These data establish AIs as an option for breast cancer prevention in high-risk postmenopausal women. However, questions remain as to long-term effects of an AI on bone loss and cardiovascular risk, since follow-up data for the MAP.3 trial is limited. Furthermore, joint and muscle symptoms associated with AIs may limit patient acceptance of this medication for preventive purposes. Additionally, exemestane is more costly than tamoxifen or raloxifene, although an alternative AI is available as a less expensive generic and has similar activity to exemestane when used for adjuvant therapy. (See "Adjuvant endocrine therapy for hormone receptor-positive breast cancer", section on 'Side effects' and "Adjuvant endocrine therapy for hormone receptor-positive breast cancer", section on 'Aromatase inhibitors'.)

AIs are generally avoided in premenopausal women because of concerns that reduced feedback of estrogen to the hypothalamus and pituitary will increase gonadotropin secretion and stimulate the ovary. Thus, use of an AI for breast cancer prevention should be restricted to postmenopausal women.
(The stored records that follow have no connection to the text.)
-- ==== Sys2Proof/WellFormed.lean ====
section
/-! DEFINITION. What operands a command may carry: the ranges that the rules give the numbers of phases, ports, channels,
inputs, pods and roles and the widths of fields. The meanings hold for every operand; outside these ranges a command stands
for no event of the hardware. -/

namespace Sys2Proof

open Sys2Proof.Machine

/-- Below a bound. -/
def below (n a : Nat) : Bool := decide (a < n)

/-- Between two bounds, both included. -/
def within (lo hi a : Nat) : Bool := decide (lo ≤ a) && decide (a ≤ hi)

/-- In the range of a signed field of n bytes. -/
def signed (n : Nat) (v : Int) : Bool := decide (-(256 ^ n / 2 : Nat) ≤ v) && decide (v < (256 ^ n / 2 : Nat))

/-- A duty command: 0 to 1 (R178). -/
def unitRange (d : Rat) : Bool := decide (0 ≤ d) && decide (d ≤ 1)

/-- The fields of a session frame in their widths (R409). -/
def frameFits (f : MbxFrame) : Bool :=
  below 65536 f.sid && below 2 f.iface && below (2 ^ 32) f.tseq && below 65536 f.seg && below 65536 f.len

/-- The fields of a written value in their widths (R411). -/
def valueFits (w : WriteVal) : Bool :=
  below 65536 w.idx && below 256 w.sub && below (256 ^ w.len) w.value && below 8 w.crypto

/-- The operands lie in the ranges their rules give. -/
def Instr.wf : Instr → Bool
  | .busTransaction cls master _ _ beats => within 1 5 cls && below 65536 master && decide (1 ≤ beats)
  | .memoryEccError _ _ who => below 65536 who
  | .almondCoreLost core => below 8 core
  | .mergeResult part gen _ _ => below 9 part && below 4294967296 gen
  | .powerOnResetRelease sw1 sw2 sw3 _ sw4 sw5 _ _ => below 16 sw1 && below 3 sw2 && below 256 sw3 && below 16 sw4 && below 64 sw5
  | .processorDomainRelease r => below 128 r.tests && below 3 r.badSuper
  | .fastEpochBoundary supply power => below 65536 supply && below 65536 power
  | .modeRequest code role => below 256 code && below 4 role
  | .lockoutClearArm role _ => below 4 role
  | .commissioningAccept role _ => below 4 role
  | .dataReply a port _ _ => within 1 27 a && within 1 2 port
  | .readOne a => within 1 27 a
  | .echo a _ _ _ => within 1 27 a
  | .chainReplyRelay a _ _ => within 1 27 a
  | .streamFrame _ _ _ i hall str bus _ => signed 4 i && signed 4 hall && below 65536 str && below 65536 bus
  | .chargeSample i => signed 4 i
  | .currentComparator line x => below 5 line && signed 4 x
  | .tieMaskRequest _ role => below 4 role
  | .corrRead a => within 1 27 a
  | .correlationReply port a valid bin status excId samples _ =>
    below 3 port && !(port == 0 && valid) && within 1 27 a && below 256 bin && below 256 status && below 256 excId && below 65536 samples
  | .ageingUpdate g => within 1 432 g
  | .baselineRequest role _ => below 4 role
  | .dutyCommand k _ _ duty _ => below 12 k && unitRange duty
  | .pwmCommandStale k => below 12 k
  | .carrierValley k density => below 12 k && below 1000001 density
  | .interlockBlock k _ => below 12 k
  | .ownershipRelease k => below 12 k
  | .ownLineDeassert k => below 12 k
  | .ownershipAcquire k _ => below 12 k
  | .pwmGateRelease k => below 12 k
  | .fastTrip mask => below 4096 mask
  | .bitstreamFault k => below 12 k
  | .bitstreamValid k => below 12 k
  | .offsetZero k density => below 12 k && below 1000001 density
  | .cycleByCycleLimit k current _ => below 12 k && signed 4 current
  | .outerPeriod k iMean _ => below 20 k && signed 4 iMean
  | .phaseLoopUpdate k => below 12 k
  | .phaseState k state _ => below 12 k && below 6 state
  | .busDip v fall _ => below 65536 v && signed 4 fall
  | .phaseReenable k => below 12 k
  | .transceiverInserted p => below 4 p
  | .transceiverCheck p _ power => below 4 p && below 65536 power
  | .blockLock p => below 4 p
  | .helloSend p => below 4 p
  | .helloFrame p _ addr peerPort role _ => below 4 p && below 65536 addr && below 4 peerPort && below 256 role
  | .portDown p _ => below 4 p
  | .portHoldDownEnd p => below 4 p
  | .pdelaySend p _ => below 4 p
  | .pdelay p _ _ => below 4 p
  | .lsa p _ addr _ _ => below 4 p && below 65536 addr
  | .lsaAged plane _ => below 2 plane
  | .claim _ addr _ kind => below 65536 addr && below 3 kind
  | .frameForward p _ _ => below 4 p
  | .sync p _ _ corr gm hops source => below 4 p && signed 8 corr && below 65536 gm && below 256 hops && below 256 source
  | .ptpSync domain _ _ => below 256 domain
  | .safeMessageSend conn => within 1 2 conn
  | .safeFrame plane flag conn src hdrSrc dst _ _ _ _ =>
    below 2 plane && below 2 flag && within 1 2 conn && below 65536 src && below 65536 hdrSrc && below 65536 dst
  | .safeCopyMissing conn src => within 1 2 conn && below 65536 src
  | .safeConnectionTimeout conn src => within 1 2 conn && below 65536 src
  | .fastSummary src _ _ _ => below 65536 src
  | .slowRecordHead src _ _ => below 65536 src
  | .bodyRequest src _ => below 65536 src
  | .bodyPart src _ part bytes => below 65536 src && below 2 part && bytes.all (below 256)
  | .headRequest src _ => below 65536 src
  | .recordRequest src _ => below 65536 src
  | .admitIssue a => below 65536 a
  | .removeIssue a => below 65536 a
  | .commandRequest src _ => below 65536 src
  | .mode issuer _ => below 65536 issuer
  | .plantPower issuer _ => below 65536 issuer
  | .stringLimit issuer _ => below 65536 issuer
  | .tieMask issuer _ => below 65536 issuer
  | .busVoltage issuer _ => below 65536 issuer
  | .plantParam issuer _ => below 65536 issuer
  | .admitMember issuer _ => below 65536 issuer
  | .remove issuer _ => below 65536 issuer
  | .plantPowerRequest _ role => below 4 role
  | .balancingGainRequest _ role => below 4 role
  | .restConcurrencyRequest _ role => below 4 role
  | .stringLimitRequest _ _ role => below 4 role
  | .plantModeRequest target code_ role => below 65536 target && below 256 code_ && below 4 role
  | .plantBusVoltageRequest target _ role => below 65536 target && below 4 role
  | .takeoverAcquisition dip _ => below 1001 dip
  | .alive code_ own flags _ _ => below 256 code_ && below 65536 own && below 256 flags
  | .phaseRelease _ role _ => below 4 role
  | .partnerAccept role _ => below 4 role
  | .request code _ task dur _ _ => below 256 code && below 256 task && below 65536 dur
  | .pairConfig _ inMode _ _ => below 256 inMode
  | .inputSample si fb node => below 256 si && below 8 fb && below 8 node
  | .ptOvertemp pt _ => below 4 pt
  | .testPulse lows => below 256 lows
  | .safetyInputDemand chan k => below 2 chan && below 8 k
  | .ventilationDemand chan => below 2 chan
  | .coilOpen chan => below 2 chan
  | .holdRelease chan => below 2 chan
  | .switchRead sw1 sw2 sw3 _ => below 16 sw1 && below 3 sw2 && below 256 sw3
  | .coilSwitchTest k sw _ => below 3 k && below 2 sw
  | .contactorPickup k => below 3 k
  | .contactorDropout k => below 3 k
  | .weldedContact k => below 3 k
  | .contactorLost k => below 3 k
  | .contactorHeld k => below 3 k
  | .ptConversion pt _ => below 8 pt
  | .fanSpeed fan _ => below 4 fan
  | .fanLost fan => below 4 fan
  | .fanRecovered fan => below 4 fan
  | .coolStatus unit data => below 4 unit && data.all (below 256)
  | .coolantUnitLost unit => below 4 unit
  | .faultRaise _ params => params.all (below 256)
  | .countingEvent _ params => params.all (below 256)
  | .faultAcknowledge _ role => below 4 role
  | .faultClear _ role => below 4 role
  | .faultInjection src chan _ role => below 65536 src && below 256 chan && below 4 role
  | .recordCreate code source cls params => below 65536 code && below 65536 source && below 256 cls && params.all (below 256)
  | .recorderClear _ role iface _ => below 4 role && below 2 iface
  | .hello iface _ _ _ _ => below 2 iface
  | .finish f _ => frameFits f
  | .close f => frameFits f
  | .keepalive f => frameFits f
  | .mailboxRead f idx sub _ _ => frameFits f && below 65536 idx && below 256 sub
  | .readSet f _ => frameFits f
  | .write f w => frameFits f && valueFits w
  | .writeSet f ws => frameFits f && ws.all valueFits
  | .ack f => frameFits f
  | .abort f => frameFits f
  | .relayFrame host port _ => below 4294967296 host && below 65536 port
  | .expertUnlock f value => frameFits f && below 256 value
  | .addressConfigEffect lease => below 4294967296 lease
  | .canFrameReceived ch _ err => below 2 ch && below 9 err
  | .canQueueDrain ch => below 2 ch
  | .canPeriodic k => below 128 k
  | .canObjectDataWrite f k _ => frameFits f && below 128 k
  | .canObjectTableWrite f _ => frameFits f
  | .canTransmit ch _ => below 2 ch
  | .canBusOffRecovery ch => below 2 ch
  | .canObjectResume f k => frameFits f && below 128 k
  | .canChannelRestart ch => below 2 ch
  | .canIntegration ch => below 2 ch
  | .imageHeader f _ crypto => frameFits f && below 8 crypto
  | .imageChunk f _ => frameFits f
  | .activate f => frameFits f
  | .confirm f => frameFits f
  | .trustAnchorsWrite f _ => frameFits f
  | .resetRequest f => frameFits f
  | .hostPortLinkChange _ lease => below 4294967296 lease
  | .baselineDeferral role _ => below 4 role
  | .stepRetry role _ => below 4 role
  | .addressClaim sw4 sw5 => below 16 sw4 && below 64 sw5
  | .chainEnumeration _ _ _ _ _ _ _ | .sample _ _ _ | .reverseSample _ _ | .farEndReadout _ | .injectionHalfPeriod _ _ _
  | .exciteRef _ | .binWindowEnd | .modelStep _ | .estimator _ _ _ | .masks _ _ | .fastTripRearm _ | .syncInEdge _
  | .phaseLossCheck _ _ _ | .announce _ | .allocationCompute _ | .membershipViewTransfer _ _ _ _ _
  | .plantCommandReceived _ _ | .heartbeatToggle _ | .partnerHeartbeatLost _ | .checkpoint _ _ _ | .content _ _ _
  | .takebackReady _ | .takeback _ _ | .release _ _ | .injectionEnd _ | .relayReply _ | .imageBodyCheck _ _
  | .resetButton _ | .resetN _ | .resetInputStuck _ | .stuckInputClear _ | .brownOutWarning _ | .brownOutFlushDone _
  | .supplyRecovery _ _ | .powerFail _ | .supplyHigh _ | .traceRecord _ | .bootExit | .slowEpochBoundary
  | .prechargeTimeout | .shutdownOpen | .shutdownTimeout | .lockoutArmExpired | .maintenanceTaskComplete
  | .plantJoinTimeout | .commissionC4Check | .commissionC6Start | .read | .sweepClose | .config _ | .lineTakeover
  | .lineMastershipReturn _ | .bleed | .alarmLoopBroken | .loopSourceTakeover | .isolatedStreamLoss | .streamRecovered
  | .sectionClockHoldover | .sectionClockReturn | .sectionRestart | .hallLost _ | .hallRecovered | .injectorStart
  | .injectorStop | .isoBackoffEnd | .binStart | .binWrite | .passStart | .qualifyingRest | .restCorrection
  | .referenceAged | .estimatorInit | .leadValuesMissing | .balancingDecision | .syncHoldover | .syncGlide | .syncGlideEnd
  | .softStart | .softStopRamp | .dipPulseEnd | .dipFloorRelease | .prechargeStageComplete | .kPreRelease
  | .fastTripRestart | .senseMismatchTimeout | .lsaRefresh | .claimListenEnd | .claimWaitEnd | .addressEstablished
  | .announceSend | .grandmasterElection | .timeHoldover | .fastSummarySend | .slowRecordSend | .provisionalView
  | .viewClose | .slowViewClose | .hashCheck | .allocHoldWithdraw | .viewFounding | .membershipLeave | .restSlotStart
  | .restSlotEnd | .heartbeatLapse | .heartbeatPresent | .aliveTimeout | .takebackStart | .takebackHandover | .takebackEnd
  | .walnutSweepEvaluation | .foxgloveOcDemand | .siDiscrepancy | .si6Cancelled | .contactorForcedOpen | .uvEscalation
  | .dischargeStopRelease | .tripRelease | .thermalDemand | .thermalFallback | .coolDemand | .collectorSelf
  | .injectionAbort | .recordCommit | .recorderClearDone | .journalCommit | .compactionStart | .compactionComplete
  | .relayEntryExpiry | .sessionTimeout | .expertUnlockExpiry | .transferTimeout | .capture | .captureBusy | .writeEffect
  | .fragmentTimeout | .loadAbandoned | .trialTimeExpiry | .clockFail | .clockRecovery | .watchdogReset
  | .alarmLoopRestored | .bootstrapWindowEnd =>
    -- no operand, or one whose type already bounds it
    true

end Sys2Proof
end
Aspirin and other anti-inflammatory drugs — Several theories have been proposed for why aspirin and other NSAIDs are effective in reducing colorectal cancer risk, and possibly effective for other cancers. These medications may cause cell cycle arrest or apoptosis (programmed cell death) of abnormal cells. Reduced risk may also relate to irreversible inhibition of cyclooxygenase-2. Inhibition of this enzyme decreases the synthesis of prostaglandins, which may inhibit tumor growth. Finally, aspirin may influence intracellular signaling through inhibition of phospholipase activity.

Colorectal cancer — Regular use of aspirin and other nonsteroidal anti-inflammatory drugs (NSAIDs) has been shown to decrease the risk of adenomatous polyps and colorectal cancer [238-241]. In high-risk patients with Lynch Syndrome, a randomized controlled trial found 600mg/day of aspirin decreased the risk of colorectal cancer by 60 percent [242]. The optimal dose of aspirin for patients at lower risk, however, has not been established [243]. (See "NSAIDs (including aspirin): Role in prevention of colorectal cancer".)

Accumulated evidence indicates that long-term usage of aspirin is necessary to reduce risk. In addition, it appears that daily dosing (at a minimum of 75 mg) is needed to reduce risk.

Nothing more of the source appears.